"Wait for It" is the first episode in the third season of the television series How I Met Your Mother and 45th episode overall. It originally aired on September 24, 2007.

Plot
Future Ted tells his children that although they know the short story (involving a yellow umbrella) of how he met their mother, there is a bigger story of how he became the man he needed to be in order to meet her.

At Lily and Marshall's wedding, Barney tries to get Ted out to help him "conquer New York" but Ted says he is not ready yet. Robin returns from Argentina with her new boyfriend Gael (played by Enrique Iglesias) and Ted announces he's finally ready, having decided that Robin is trying to “win” their breakup. Marshall backs up this theory by explaining to Lily about the winner and loser in each break-up, so Barney takes Ted out to help him win by getting Ted "a 12" (compared to Ted’s admission that Robin is "a 10"), but Ted gets "a 12" on his own, a tattooed girl named Amy (guest star Mandy Moore).

Meanwhile, Lily and Marshall are having a night in with Robin and Gael after Lily inadvertently asks Gael out on a double date. They are supposed to be supporting Ted by hating Gael, but both end up falling for Gael as he plays the acoustic guitar, gives massages and sensually feeds fruit to everyone else.

On the night out with Ted, Barney clashes with Amy about everything and insists that he should be helping Ted as he is his wingman but Ted is solely interested in Amy. Ted decides to get a tattoo, but blacks out shortly after. The following morning, Lily and Marshall spot a butterfly tattoo on Ted's lower back and call Barney to come and see it.

Lily and Marshall explain what happened in the apartment the night before, which annoys Ted who goes to see Robin and accuses her of being over their break-up too fast.
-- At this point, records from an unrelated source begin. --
/-- The entry with a frame, then RTI: SP and the flags but B are back, so only PC, memory and B may differ. -/
theorem frame_returnFromInterrupt_takeBreak :
    Frame [.pc, .mem, .flag .b] s (returnFromInterrupt (takeBreak .pushFrame s)) := by
  intro k hk
  cases k with
  | flag f => rw [Part.Kept, flag_returnFromInterrupt_takeBreak, if_neg (by simpa using hk)]
  | pc | mem => simp at hk
  | sp => exact returnFromInterrupt_takeBreak_sp s
  | a => exact (returnFromInterrupt_a _).trans (takeBreak_a s _)
  | x => exact (returnFromInterrupt_x _).trans (takeBreak_x s _)
  | y => exact (returnFromInterrupt_y _).trans (takeBreak_y s _)

theorem storesOnlyAt_returnFromInterrupt_takeBreak :
    StoresOnlyAt [stackAddr s.sp, stackAddr (s.sp - 1), stackAddr (s.sp - 2)] s
      (returnFromInterrupt (takeBreak .pushFrame s)) :=
  fun addr haddr => (readMem_returnFromInterrupt _ addr).trans (storesOnlyAt_takeBreak_pushFrame s addr haddr)

/-- PC past the opcode of BRK is its address + 1, so the word in the frame is its address + 2. -/
theorem setPC_add_one_pc (addr : Word) : (s.setPC (addr + 1)).pc + 1 = addr + 2 := add_assoc addr 1 1

/-- The shared entry does what R240 says, for each value of `BRK_MODE`. -/
theorem breakEffect_takeBreak (mode : Config.BrkMode) (addr : Word) :
    BreakEffect mode addr s (takeBreak mode (s.setPC (addr + 1))) := by
  have hb := flag_takeBreak (s.setPC (addr + 1)) mode .b
  have hi := flag_takeBreak (s.setPC (addr + 1)) mode .i
  refine ⟨hb, hi, takeBreak_pc _ mode, ?_⟩
  cases mode with
  | vectorOnly => exact (frame_takeBreak_vectorOnly _).of_setPC (by simp)
  | pushFrame =>
    have hret := setPC_add_one_pc s addr
    refine ⟨(readMem_takeBreak_high (s.setPC (addr + 1))).trans (congrArg hiByte hret),
      (readMem_takeBreak_low (s.setPC (addr + 1))).trans (congrArg loByte hret),
      readMem_takeBreak_status (s.setPC (addr + 1)), storesOnlyAt_takeBreak_pushFrame (s.setPC (addr + 1)), ?_,
      (frame_takeBreak_pushFrame _).of_setPC (by simp)⟩
    rw [takeBreak_pushFrame_sp, State.setPC_sp, BitVec.toNat_sub, Nat.add_comm]
    rfl

end Operations

/-- Settles O53: BRK is the shared entry, whatever `BRK_MODE` is. -/
theorem brkEntersThroughTheVector : Obligations.BrkEntersThroughTheVector := fun addr s =>
  ⟨decode_encode .brk, ⟨_, rfl, breakEffect_takeBreak s Config.brkMode addr⟩,
    fun mode => breakEffect_takeBreak s mode addr⟩
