/-- The Line whose waiting setup or reset holds the operation off (R193). -/
def heldOff (s : State) (c : Nat) (t : Tile) (l : Nat) (u : User) : Option Nat :=
  match lineKey? s c t l with
  | some k => if (s.line k).passes u then none else some k
  | none => none

/-- Read the next row of a Line; `adv` false leaves the head peg (R190, R192, R196, R259). -/
def lineRead (s : State) (c : Nat) (t : Tile) (l : Nat) (u : User) (adv : Bool) : LineAcc × State :=
  match heldOff s c t l u with
  | some k => (.stall, stallOn s c k u.party)
  | none =>
  match lineFor s c t l u.party false with
  | .error e => (.fault e, s)
  | .ok (k, g) =>
    let r := s.line k
    if g.fixed = true ∧ g.size ≤ r.head then (.fault Code.lineBounds, s)
    else if r.heldHead g = false then (.stall, stallOn s c k u.party)
    else
      let s := endWait s k u.party
      let i := r.head % g.size
      match KV.find? r.fault i with
      | some f => (.fault Code.strPageFault, (faultRead c f s).modLine k fun r =>
          { r with fill := if g.fixed then r.fill else NSet.del r.fill i })
      | none =>
        match readRow (s.ask (g.ask c t l u.party i)) (slotRow s c t g i) with
        | (none, s) => (.fault Code.tubPoison, s)
        | (some row, s) =>
          if adv then
            (.done row, s.modLine k fun r =>
              { r with
                head := if g.fixed then r.head + 1 else (r.head + 1) % (2 * g.size)
                seen := if g.fixed then max r.seen (r.head + 1) else r.seen
                fill := if g.fixed then r.fill else NSet.del r.fill i })
          else (.done row, s)

/-- Write the next row of a Line as a scheduled party (R191, R192, R196). -/
def lineWrite (s : State) (c : Nat) (t : Tile) (l : Nat) (u : User) (row : Row) : LineAcc × State :=
  match heldOff s c t l u with
  | some k => (.stall, stallOn s c k u.party)
  | none =>
  match lineFor s c t l u.party true with
  | .error e => (.fault e, s)
  | .ok (k, g) =>
    let r := s.line k
    if g.fixed = true ∧ g.size ≤ r.tail then (.fault Code.lineBounds, s)
    else if g.fixed = false ∧ g.size ≤ r.occ g then (.stall, stallOn s c k u.party)
    else
      let s := endWait s k u.party
      let i := r.tail % g.size
      let s := s.ask (g.ask c t l u.party i)
      let s := s.wrRow (slotRow s c t g i) row
      (.done row, s.modLine k fun r =>
        let r := LineRec.filled g i r
        { r with resv := r.tail })

/-- Are the next `n` rows of a Line held for a reader? With the key, or the fault (R79, R189, R192). -/
def lineHolds (s : State) (c : Nat) (t : Tile) (l : Nat) (u : User) (n : Nat) : Except Nat (Nat × Bool) :=
  match heldOff s c t l u with
  | some k => .ok (k, false)
  | none =>
  match lineFor s c t l u.party false with
  | .error e => .error e
  | .ok (k, g) =>
    let r := s.line k
    if g.fixed = true ∧ g.size < r.head + n then .error Code.lineBounds
    else .ok (k, (if g.fixed then decide (r.head + n ≤ r.tail) else decide (n ≤ r.occ g)))

/-- Which of several rows are not held: the keys of those Lines, or the first fault. -/
def probe (s : State) (c : Nat) (u : User) : List (Tile × Nat × Nat) → Except Nat (List Nat)
  | [] => .ok []
  | (t, l, n) :: js =>
    match lineHolds s c t l u n with
    | .error e => .error e
    | .ok (k, b) =>
      match probe s c u js with
      | .error e => .error e
      | .ok ks => .ok (if b then ks else k :: ks)
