-- ==== Sys2Proof/Machine/MangleMath.lean ====
section
/-!
DEFINITION. The arithmetic of a PASS: the descriptor and its checks (R73, R83, R101, R107, R108, R120, R147, R159, R162),
operand layouts in rows (R74, R75, R115, R148 to R151), products and sums (R71, R121 to R125), the Hem comparison
(R93 to R95, R126), gating (R155 to R157) and output elements (R118, R127 to R132).
-/

namespace Sys2Proof.Machine

/-- An operation of the Mangle, by a party, as the user of a Line. -/
def MglOp.user (o : MglOp) (party : Nat) : User := ⟨party, opId 0 0 o.k⟩

/-! ### The descriptor -/

/-- The number spelled by 64-bit words, first word lowest. -/
def wordsNat : List W64 → Nat
  | [] => 0
  | w :: ws => w.toNat + 18446744073709551616 * wordsNat ws

/-- A descriptor from its four body words (Tables 3.10 and 3.11). -/
def mdescOf (body : List W64) : MDesc :=
  let n := wordsNat body
  let f := fun hi lo => bitsOf n hi lo
  let b := fun i => bitsOf n i i == 1
  { opcode := f 3 0, aFmt := f 7 4, bFmt := f 11 8, cFmt := f 15 12, m := f 35 16, k := f 47 36, n := f 59 48
    aLine := f 67 64, bLine := f 71 68, cLine := f 75 72, dLine := f 79 76, dEn := b 80, accMode := f 82 81
    accSlot := f 92 83, accSlot2 := f 102 93, accDup := b 103, accNeg := b 104, accShift := f 110 105
    outShift := f 116 111, round := f 118 117, retEn := b 119, retLine := f 123 120, hemEn := b 124
    hemTol := f 132 128, duty := f 139 133, spMode := f 141 140, metaLine := f 145 142, scaleLine := f 149 146
    layer := f 175 160, elemBase := f 223 192, seqTag := BitVec.ofNat 32 (f 255 224)
    resv := f 63 60 != 0 || f 127 125 != 0 || f 159 150 != 0 || f 191 176 != 0 }

/-- Operand class (R73). -/
def mclassOf (a b : Nat) : Option MClass :=
  if a ≤ 3 ∧ b ≤ 3 then some .narrow
  else if a = 4 ∧ b = 4 then some .fp4
  else if (a = 5 ∨ a = 6) ∧ (b = 5 ∨ b = 6) then some .int
  else if (a = 7 ∧ b = 7) ∨ (a = 8 ∧ b = 8) then some .half
  else none

def MDesc.cls (d : MDesc) : MClass := (mclassOf d.aFmt d.bFmt).getD .narrow

/-- Accepted output formats of a class (Table 3.2). -/
def MClass.accepts : MClass → Nat → Bool
  | .int, c => c == 5 || c == 6 || c == 9 || c == 10
  | _, c => decide (c ≤ 4) || c == 7 || c == 8 || c == 9

/-- K_max of a dense pass (Table 3.2). -/
def MClass.kMax : MClass → Nat
  | .fp4 => 2048
  | _ => 1024

def MClass.exact : MClass → Bool
  | .half => false
  | _ => true

/-- Fraction bits f of the accumulator (R121). -/
def MClass.frac : MClass → Nat
  | .int => 0
  | _ => 32

def isIntFmt (c : Nat) : Bool := c == 5 || c == 6 || c == 10

/-- Cycles of one vector slot: r, or 2 for a returned 16-bit output (R83). -/
def MDesc.r (d : MDesc) : Nat :=
  if d.cls = .half ∨ (d.retEn = true ∧ (d.cFmt = 7 ∨ d.cFmt = 8)) then 2 else 1

/-- Is a PASS descriptor refused (R73, R83, R89, R94, R101, R108, R120, R132, R147, R159, R162)? A field counts as unused
where a rule names it unused (log entry 89). -/
def MDesc.passBad (d : MDesc) : Bool :=
  match mclassOf d.aFmt d.bFmt with
  | none => true
  | some cls =>
    let store := d.accMode != 0
    let fp4out := d.cFmt == 4
    d.opcode != 0 || d.resv || !cls.accepts d.cFmt || decide (cls.kMax < d.k) || decide (2048 < d.n) ||
    decide (64 < d.duty) || decide (23 < d.hemTol) || d.round == 3 || (d.round == 1 && isIntFmt d.cFmt) ||
    (cls.exact && d.hemTol != 0) ||
    (!store && (d.accSlot != 0 || d.accSlot2 != 0 || d.accDup)) ||
    (store && (decide (1024 < d.m) || decide (1024 < d.accSlot + d.m))) ||
    (store && d.accDup && decide (1024 < d.accSlot2 + d.m)) ||
    (d.retEn && (d.cFmt == 9 || d.cFmt == 10)) ||
    (d.retEn && decide (1024 < d.n) && decide (15 < d.retLine + 1) && !fp4out) ||
    (fp4out && (decide (14 < d.scaleLine) || d.dEn || (d.retEn && decide (14 < d.retLine)))) ||
    (cls != .fp4 && !fp4out && d.scaleLine != 0) ||
    (!isIntFmt d.cFmt && d.outShift != 0) || (cls != .int && d.accShift != 0) ||
    (d.spMode == 0 && d.metaLine != 0) ||
    (d.spMode == 1 && (cls == .half || d.k % 2 == 1 || d.metaLine == d.aLine || d.metaLine == d.bLine ||
      (cls == .fp4 && d.metaLine == d.scaleLine))) ||
    (d.spMode == 2 && (d.metaLine == d.aLine || (cls == .fp4 && d.metaLine == d.scaleLine))) ||
    (d.spMode == 3 && (d.metaLine == d.cLine || d.metaLine == d.dLine ||
      (fp4out && d.metaLine == d.scaleLine + 1)))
She reveals she cried for three days at the start of her vacation about missing Ted, which led her to Gael. Ted is still upset that Gael is so attractive, but Robin tells Ted that he has a bigger penis than Gael, which leads Ted to tell the guys at the bar that he has won the break-up.

In the epilogue, Barney is terrified upon seeing a countdown clock at roughly 55 days until Marshall is to give him the third slap in their Slap Bet.

Critical response

Donna Bowman of The A.V. Club rated the episode B+.

Staci Krause of IGN gave the episode 8.7 out of 10.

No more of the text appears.